Your answer should be the lines of the material that include the word "Laws".

<<<<

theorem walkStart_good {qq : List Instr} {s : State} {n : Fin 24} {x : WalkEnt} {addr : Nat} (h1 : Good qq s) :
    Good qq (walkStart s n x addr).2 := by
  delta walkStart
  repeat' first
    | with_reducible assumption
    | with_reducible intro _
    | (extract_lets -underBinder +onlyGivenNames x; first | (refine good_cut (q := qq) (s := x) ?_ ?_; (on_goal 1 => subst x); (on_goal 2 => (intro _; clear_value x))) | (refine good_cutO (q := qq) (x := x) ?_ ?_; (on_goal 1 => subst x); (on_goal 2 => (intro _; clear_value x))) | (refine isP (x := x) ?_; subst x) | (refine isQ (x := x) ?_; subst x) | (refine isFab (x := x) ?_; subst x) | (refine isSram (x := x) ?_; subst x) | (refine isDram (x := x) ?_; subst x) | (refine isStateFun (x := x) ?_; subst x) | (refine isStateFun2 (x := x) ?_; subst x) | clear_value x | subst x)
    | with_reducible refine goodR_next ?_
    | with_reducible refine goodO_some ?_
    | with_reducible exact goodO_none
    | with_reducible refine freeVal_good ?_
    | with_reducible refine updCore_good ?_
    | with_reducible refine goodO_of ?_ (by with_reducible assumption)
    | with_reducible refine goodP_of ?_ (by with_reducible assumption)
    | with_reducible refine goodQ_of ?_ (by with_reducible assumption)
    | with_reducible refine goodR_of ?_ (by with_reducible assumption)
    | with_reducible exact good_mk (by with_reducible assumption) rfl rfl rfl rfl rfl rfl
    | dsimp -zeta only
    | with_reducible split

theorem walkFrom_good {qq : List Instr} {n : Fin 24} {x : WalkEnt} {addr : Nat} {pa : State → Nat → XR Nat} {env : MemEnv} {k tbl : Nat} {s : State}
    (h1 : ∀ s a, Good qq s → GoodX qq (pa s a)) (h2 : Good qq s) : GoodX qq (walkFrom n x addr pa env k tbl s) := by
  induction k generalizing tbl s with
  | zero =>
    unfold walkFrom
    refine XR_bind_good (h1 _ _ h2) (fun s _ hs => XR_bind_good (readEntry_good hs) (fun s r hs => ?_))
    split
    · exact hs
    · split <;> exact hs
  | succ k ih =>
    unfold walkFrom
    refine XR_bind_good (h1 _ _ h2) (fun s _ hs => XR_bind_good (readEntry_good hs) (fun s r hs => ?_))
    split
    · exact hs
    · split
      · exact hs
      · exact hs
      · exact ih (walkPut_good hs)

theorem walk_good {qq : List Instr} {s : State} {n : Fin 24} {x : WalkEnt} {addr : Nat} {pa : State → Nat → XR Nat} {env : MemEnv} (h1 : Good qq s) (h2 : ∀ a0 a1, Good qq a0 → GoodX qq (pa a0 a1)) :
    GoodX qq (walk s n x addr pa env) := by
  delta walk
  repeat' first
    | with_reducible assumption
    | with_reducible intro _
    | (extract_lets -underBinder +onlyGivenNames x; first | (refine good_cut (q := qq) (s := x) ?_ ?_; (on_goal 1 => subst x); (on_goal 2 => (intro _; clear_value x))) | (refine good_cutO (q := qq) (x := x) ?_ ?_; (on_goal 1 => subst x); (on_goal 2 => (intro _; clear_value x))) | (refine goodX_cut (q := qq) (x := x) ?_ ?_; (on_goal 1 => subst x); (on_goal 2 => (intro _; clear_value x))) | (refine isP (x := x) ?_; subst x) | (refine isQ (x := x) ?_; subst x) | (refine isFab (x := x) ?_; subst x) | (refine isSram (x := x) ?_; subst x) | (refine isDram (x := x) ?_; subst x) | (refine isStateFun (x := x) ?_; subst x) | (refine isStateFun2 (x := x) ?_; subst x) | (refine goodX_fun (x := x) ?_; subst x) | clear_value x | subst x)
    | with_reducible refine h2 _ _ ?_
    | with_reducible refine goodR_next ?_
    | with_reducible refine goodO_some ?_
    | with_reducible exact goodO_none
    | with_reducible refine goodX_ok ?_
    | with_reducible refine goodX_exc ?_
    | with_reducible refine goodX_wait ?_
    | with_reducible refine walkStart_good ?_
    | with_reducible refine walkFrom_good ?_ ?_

>>>>
<<<<

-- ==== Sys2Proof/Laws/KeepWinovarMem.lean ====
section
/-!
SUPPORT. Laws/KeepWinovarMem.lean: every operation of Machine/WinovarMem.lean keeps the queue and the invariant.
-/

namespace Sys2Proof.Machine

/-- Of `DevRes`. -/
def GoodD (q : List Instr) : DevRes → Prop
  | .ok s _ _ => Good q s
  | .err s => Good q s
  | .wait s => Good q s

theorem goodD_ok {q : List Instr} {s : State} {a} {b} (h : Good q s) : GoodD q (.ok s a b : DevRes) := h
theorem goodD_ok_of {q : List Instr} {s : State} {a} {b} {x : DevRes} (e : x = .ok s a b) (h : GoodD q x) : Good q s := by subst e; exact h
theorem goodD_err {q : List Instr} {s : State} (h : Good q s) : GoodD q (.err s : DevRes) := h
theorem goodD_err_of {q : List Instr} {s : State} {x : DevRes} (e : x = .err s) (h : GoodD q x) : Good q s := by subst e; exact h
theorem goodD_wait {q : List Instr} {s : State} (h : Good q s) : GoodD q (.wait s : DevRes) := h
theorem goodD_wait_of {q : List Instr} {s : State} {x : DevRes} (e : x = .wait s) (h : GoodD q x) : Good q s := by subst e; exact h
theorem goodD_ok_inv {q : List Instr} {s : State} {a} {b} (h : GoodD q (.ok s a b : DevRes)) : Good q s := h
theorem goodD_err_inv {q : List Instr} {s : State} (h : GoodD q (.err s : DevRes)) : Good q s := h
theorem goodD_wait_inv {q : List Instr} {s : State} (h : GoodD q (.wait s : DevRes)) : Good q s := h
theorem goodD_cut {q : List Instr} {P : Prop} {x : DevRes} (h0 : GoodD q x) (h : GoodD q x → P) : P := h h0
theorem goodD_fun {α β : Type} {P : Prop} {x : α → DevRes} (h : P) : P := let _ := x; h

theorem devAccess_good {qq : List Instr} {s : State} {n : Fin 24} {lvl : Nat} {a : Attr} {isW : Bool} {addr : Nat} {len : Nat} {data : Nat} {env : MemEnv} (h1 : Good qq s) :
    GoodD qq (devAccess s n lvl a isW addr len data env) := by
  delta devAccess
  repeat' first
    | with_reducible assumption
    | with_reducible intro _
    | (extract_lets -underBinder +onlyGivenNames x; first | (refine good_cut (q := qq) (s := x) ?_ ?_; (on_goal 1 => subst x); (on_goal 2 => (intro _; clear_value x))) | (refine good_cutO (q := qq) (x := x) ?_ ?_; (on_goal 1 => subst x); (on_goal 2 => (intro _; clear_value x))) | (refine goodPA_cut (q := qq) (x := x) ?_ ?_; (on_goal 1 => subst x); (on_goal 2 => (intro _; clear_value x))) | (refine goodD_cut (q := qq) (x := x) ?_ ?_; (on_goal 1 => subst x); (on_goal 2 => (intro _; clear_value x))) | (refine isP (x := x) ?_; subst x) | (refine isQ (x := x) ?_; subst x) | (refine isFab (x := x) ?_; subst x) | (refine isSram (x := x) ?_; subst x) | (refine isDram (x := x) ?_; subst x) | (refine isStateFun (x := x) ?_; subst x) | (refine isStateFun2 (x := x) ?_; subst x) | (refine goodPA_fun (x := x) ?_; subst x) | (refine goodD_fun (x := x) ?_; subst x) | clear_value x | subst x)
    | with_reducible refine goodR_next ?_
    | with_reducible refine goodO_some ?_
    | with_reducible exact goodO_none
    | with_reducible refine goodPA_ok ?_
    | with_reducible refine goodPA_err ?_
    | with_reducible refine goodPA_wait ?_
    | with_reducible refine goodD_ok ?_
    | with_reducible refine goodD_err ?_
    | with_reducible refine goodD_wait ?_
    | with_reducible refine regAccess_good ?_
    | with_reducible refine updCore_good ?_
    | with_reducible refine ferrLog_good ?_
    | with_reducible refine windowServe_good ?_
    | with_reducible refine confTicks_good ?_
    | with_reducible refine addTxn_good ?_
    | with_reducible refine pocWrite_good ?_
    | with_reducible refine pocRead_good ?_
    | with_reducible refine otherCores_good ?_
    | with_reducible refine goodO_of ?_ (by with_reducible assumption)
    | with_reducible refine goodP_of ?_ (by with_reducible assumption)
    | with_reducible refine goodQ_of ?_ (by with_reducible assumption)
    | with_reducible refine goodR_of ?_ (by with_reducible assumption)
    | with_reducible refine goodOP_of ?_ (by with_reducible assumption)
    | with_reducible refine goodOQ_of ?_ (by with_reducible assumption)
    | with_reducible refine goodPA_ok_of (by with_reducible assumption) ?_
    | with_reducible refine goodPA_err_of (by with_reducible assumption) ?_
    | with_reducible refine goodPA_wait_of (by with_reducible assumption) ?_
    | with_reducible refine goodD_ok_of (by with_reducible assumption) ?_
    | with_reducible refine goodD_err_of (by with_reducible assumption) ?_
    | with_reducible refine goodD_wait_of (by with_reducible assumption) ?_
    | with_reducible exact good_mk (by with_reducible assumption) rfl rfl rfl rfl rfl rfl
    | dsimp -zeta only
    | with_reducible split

>>>>

- [Expected output]:
-- ==== Sys2Proof/Laws/KeepWinovarMem.lean ====
SUPPORT. Laws/KeepWinovarMem.lean: every operation of Machine/WinovarMem.lean keeps the queue and the invariant.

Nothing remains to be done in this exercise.